- **PROVIDED DATA**
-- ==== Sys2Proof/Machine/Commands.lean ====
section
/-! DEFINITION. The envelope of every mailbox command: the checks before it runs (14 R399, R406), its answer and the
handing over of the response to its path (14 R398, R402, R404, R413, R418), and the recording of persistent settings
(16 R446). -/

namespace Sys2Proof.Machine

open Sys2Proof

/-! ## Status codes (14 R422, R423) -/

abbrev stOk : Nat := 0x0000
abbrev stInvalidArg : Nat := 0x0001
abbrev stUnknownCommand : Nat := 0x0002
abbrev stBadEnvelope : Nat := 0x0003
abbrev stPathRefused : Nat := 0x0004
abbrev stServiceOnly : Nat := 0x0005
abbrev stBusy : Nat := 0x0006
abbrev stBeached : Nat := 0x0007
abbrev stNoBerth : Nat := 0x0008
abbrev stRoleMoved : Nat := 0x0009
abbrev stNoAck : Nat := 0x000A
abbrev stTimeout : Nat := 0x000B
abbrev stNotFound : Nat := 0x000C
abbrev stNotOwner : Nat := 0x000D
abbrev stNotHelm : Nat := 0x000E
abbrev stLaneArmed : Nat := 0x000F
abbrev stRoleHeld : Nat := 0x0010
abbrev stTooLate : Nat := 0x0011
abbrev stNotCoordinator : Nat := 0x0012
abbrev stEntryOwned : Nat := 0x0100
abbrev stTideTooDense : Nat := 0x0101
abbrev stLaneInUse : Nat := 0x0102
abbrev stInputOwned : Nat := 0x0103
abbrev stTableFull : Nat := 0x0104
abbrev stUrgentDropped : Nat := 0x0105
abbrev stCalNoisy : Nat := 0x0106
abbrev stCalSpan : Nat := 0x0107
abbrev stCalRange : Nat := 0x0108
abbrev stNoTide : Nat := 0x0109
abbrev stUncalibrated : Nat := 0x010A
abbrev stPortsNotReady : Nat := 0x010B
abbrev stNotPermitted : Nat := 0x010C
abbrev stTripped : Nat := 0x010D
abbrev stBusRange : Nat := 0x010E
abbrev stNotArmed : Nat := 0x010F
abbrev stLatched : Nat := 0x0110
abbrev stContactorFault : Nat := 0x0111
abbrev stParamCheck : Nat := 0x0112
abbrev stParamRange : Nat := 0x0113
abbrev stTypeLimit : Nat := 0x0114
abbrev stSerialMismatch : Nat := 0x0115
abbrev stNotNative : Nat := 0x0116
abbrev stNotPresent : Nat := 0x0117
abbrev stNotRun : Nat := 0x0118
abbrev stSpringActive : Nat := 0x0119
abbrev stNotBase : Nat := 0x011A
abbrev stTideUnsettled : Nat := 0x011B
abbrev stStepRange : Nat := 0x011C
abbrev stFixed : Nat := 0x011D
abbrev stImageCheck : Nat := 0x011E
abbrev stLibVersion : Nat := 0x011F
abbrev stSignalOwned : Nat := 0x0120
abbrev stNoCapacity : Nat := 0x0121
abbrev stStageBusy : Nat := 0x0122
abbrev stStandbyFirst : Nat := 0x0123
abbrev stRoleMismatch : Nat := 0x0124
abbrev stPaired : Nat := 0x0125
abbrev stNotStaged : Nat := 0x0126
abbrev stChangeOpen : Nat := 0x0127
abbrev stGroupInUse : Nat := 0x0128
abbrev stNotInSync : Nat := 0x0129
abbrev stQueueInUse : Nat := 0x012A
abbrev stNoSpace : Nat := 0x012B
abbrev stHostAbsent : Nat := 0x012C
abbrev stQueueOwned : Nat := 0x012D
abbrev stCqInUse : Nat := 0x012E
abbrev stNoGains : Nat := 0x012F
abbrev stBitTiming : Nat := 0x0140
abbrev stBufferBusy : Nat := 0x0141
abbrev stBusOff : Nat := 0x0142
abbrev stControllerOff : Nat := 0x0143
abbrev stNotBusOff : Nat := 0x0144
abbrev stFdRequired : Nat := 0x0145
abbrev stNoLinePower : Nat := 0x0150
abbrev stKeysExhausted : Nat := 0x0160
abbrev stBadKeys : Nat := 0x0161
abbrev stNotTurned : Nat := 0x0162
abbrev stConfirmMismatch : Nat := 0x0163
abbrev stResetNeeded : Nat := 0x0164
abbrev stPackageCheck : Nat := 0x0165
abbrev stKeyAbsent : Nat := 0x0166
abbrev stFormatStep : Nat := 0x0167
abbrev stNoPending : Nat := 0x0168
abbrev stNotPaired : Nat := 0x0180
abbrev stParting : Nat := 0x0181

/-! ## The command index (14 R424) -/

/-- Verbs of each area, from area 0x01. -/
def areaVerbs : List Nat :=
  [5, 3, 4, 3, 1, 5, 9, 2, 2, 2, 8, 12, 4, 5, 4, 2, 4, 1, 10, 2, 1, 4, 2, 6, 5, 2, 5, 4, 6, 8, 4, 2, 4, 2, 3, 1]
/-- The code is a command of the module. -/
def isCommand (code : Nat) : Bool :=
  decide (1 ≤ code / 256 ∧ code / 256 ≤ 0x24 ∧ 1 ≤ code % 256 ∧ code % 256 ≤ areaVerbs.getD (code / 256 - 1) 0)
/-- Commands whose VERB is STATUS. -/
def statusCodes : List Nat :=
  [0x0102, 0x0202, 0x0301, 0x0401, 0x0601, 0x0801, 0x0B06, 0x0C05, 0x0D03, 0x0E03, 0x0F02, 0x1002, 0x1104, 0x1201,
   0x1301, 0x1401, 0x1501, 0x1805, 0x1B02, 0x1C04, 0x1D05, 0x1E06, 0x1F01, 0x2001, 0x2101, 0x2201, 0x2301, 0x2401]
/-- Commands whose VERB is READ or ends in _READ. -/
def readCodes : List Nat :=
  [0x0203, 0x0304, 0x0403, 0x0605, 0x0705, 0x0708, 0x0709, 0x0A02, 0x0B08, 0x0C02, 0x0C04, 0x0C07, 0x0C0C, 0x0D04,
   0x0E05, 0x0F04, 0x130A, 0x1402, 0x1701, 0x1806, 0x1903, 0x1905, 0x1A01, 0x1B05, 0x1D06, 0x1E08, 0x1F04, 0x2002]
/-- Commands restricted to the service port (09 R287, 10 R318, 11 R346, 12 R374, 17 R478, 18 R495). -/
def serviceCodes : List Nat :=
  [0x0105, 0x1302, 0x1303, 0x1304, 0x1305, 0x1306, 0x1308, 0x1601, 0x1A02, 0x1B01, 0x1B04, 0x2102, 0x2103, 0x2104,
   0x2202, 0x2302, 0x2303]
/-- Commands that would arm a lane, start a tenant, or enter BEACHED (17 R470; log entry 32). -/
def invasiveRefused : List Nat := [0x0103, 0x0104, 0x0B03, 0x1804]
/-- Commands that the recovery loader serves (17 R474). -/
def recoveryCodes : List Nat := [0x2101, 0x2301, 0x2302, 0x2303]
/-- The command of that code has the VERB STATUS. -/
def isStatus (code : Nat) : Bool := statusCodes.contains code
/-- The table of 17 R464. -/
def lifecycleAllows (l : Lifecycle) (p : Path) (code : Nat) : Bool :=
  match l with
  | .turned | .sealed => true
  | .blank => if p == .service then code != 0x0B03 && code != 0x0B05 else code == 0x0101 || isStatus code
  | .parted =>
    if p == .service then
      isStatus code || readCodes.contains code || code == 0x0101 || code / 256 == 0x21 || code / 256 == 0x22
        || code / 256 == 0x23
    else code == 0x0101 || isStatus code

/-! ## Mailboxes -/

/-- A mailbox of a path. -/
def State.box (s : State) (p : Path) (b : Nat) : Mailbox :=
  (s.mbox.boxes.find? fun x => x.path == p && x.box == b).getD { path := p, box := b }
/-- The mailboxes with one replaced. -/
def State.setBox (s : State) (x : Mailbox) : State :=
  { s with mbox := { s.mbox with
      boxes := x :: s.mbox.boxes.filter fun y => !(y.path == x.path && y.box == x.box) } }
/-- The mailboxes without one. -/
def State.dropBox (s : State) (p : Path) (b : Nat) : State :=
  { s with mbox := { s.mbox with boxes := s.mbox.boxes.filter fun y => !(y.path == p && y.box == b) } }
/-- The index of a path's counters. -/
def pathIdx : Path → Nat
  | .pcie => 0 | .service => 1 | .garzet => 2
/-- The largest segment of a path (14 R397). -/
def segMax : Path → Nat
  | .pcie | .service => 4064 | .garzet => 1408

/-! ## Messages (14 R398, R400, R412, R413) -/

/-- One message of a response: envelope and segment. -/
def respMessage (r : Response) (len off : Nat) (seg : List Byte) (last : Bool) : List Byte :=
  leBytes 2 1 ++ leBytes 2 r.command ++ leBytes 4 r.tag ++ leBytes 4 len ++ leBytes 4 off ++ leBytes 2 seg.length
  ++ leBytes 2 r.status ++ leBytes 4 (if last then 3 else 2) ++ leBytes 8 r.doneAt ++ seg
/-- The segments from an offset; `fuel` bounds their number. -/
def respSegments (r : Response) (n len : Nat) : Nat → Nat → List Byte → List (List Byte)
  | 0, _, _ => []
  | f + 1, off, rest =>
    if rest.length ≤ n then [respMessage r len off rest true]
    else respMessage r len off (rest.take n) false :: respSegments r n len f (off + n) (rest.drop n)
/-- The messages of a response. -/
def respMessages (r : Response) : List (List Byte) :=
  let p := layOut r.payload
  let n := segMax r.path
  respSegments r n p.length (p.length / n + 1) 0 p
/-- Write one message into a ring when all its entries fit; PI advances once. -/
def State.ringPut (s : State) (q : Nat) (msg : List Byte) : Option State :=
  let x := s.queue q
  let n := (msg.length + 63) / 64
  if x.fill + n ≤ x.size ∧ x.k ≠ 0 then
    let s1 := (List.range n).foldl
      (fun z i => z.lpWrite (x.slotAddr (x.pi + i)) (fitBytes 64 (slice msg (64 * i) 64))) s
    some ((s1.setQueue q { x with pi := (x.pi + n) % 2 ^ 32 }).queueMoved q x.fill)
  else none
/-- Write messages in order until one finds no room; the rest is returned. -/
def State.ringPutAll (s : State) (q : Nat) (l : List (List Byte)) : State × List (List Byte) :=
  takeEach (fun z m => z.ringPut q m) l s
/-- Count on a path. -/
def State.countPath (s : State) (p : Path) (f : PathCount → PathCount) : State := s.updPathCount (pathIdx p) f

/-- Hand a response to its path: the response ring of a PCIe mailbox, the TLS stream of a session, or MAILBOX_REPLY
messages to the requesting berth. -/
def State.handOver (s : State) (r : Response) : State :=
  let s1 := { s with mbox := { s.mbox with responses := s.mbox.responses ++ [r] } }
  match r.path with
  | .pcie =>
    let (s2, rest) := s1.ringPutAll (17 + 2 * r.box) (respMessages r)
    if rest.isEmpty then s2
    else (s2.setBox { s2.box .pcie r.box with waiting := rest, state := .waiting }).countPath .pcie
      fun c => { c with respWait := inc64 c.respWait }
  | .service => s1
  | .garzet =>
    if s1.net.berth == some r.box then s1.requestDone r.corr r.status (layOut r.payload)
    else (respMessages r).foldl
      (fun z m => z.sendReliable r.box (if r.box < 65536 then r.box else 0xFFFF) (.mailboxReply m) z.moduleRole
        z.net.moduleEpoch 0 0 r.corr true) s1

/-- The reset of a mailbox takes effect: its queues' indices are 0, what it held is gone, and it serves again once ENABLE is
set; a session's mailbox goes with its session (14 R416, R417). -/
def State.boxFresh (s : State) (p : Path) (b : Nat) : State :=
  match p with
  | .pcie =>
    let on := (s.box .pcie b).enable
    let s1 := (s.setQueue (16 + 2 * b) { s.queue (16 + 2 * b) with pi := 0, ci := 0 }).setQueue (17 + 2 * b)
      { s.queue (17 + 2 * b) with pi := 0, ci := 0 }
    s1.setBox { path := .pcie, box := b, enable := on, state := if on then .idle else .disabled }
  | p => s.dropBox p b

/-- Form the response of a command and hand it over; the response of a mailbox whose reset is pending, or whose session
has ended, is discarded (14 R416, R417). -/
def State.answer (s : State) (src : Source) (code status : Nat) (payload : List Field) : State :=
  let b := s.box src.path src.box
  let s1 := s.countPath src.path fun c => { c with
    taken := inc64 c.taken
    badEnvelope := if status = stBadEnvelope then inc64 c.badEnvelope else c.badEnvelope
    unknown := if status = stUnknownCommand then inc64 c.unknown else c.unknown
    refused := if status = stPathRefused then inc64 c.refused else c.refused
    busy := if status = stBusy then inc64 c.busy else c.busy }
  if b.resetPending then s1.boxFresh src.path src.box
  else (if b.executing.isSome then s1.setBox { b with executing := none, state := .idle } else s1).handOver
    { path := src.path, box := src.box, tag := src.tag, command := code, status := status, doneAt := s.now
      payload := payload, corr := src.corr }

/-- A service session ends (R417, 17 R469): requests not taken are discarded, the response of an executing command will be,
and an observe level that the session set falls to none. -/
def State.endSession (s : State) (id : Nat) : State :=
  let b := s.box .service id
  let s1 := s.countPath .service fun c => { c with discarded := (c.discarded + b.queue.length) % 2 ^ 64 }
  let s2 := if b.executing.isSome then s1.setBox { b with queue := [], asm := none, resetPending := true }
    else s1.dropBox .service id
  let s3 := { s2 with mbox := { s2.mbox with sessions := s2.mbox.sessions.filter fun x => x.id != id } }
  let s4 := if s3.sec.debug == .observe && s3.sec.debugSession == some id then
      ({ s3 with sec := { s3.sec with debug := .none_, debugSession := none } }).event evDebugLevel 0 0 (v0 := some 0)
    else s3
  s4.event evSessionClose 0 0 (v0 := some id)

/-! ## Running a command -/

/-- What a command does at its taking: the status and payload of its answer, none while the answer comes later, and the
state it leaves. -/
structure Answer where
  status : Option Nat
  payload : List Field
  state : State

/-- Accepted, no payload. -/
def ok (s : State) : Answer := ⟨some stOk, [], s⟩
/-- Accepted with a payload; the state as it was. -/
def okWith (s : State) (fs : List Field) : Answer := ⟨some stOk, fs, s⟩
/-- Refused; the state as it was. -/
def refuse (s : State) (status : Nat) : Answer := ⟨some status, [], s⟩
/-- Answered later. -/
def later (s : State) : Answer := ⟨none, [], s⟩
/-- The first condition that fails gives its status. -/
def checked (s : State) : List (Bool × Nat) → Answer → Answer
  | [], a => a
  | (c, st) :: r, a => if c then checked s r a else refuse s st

- **TASK DIRECTIONS**
When copying the data above, please keep exactly the lines from its first line through the line with "open Sys2Proof", both ends included, and drop the rest.

- **OUTPUT FOR THIS EXERCISE**
-- ==== Sys2Proof/Machine/Commands.lean ====
section
/-! DEFINITION. The envelope of every mailbox command: the checks before it runs (14 R399, R406), its answer and the
handing over of the response to its path (14 R398, R402, R404, R413, R418), and the recording of persistent settings
(16 R446). -/

namespace Sys2Proof.Machine

open Sys2Proof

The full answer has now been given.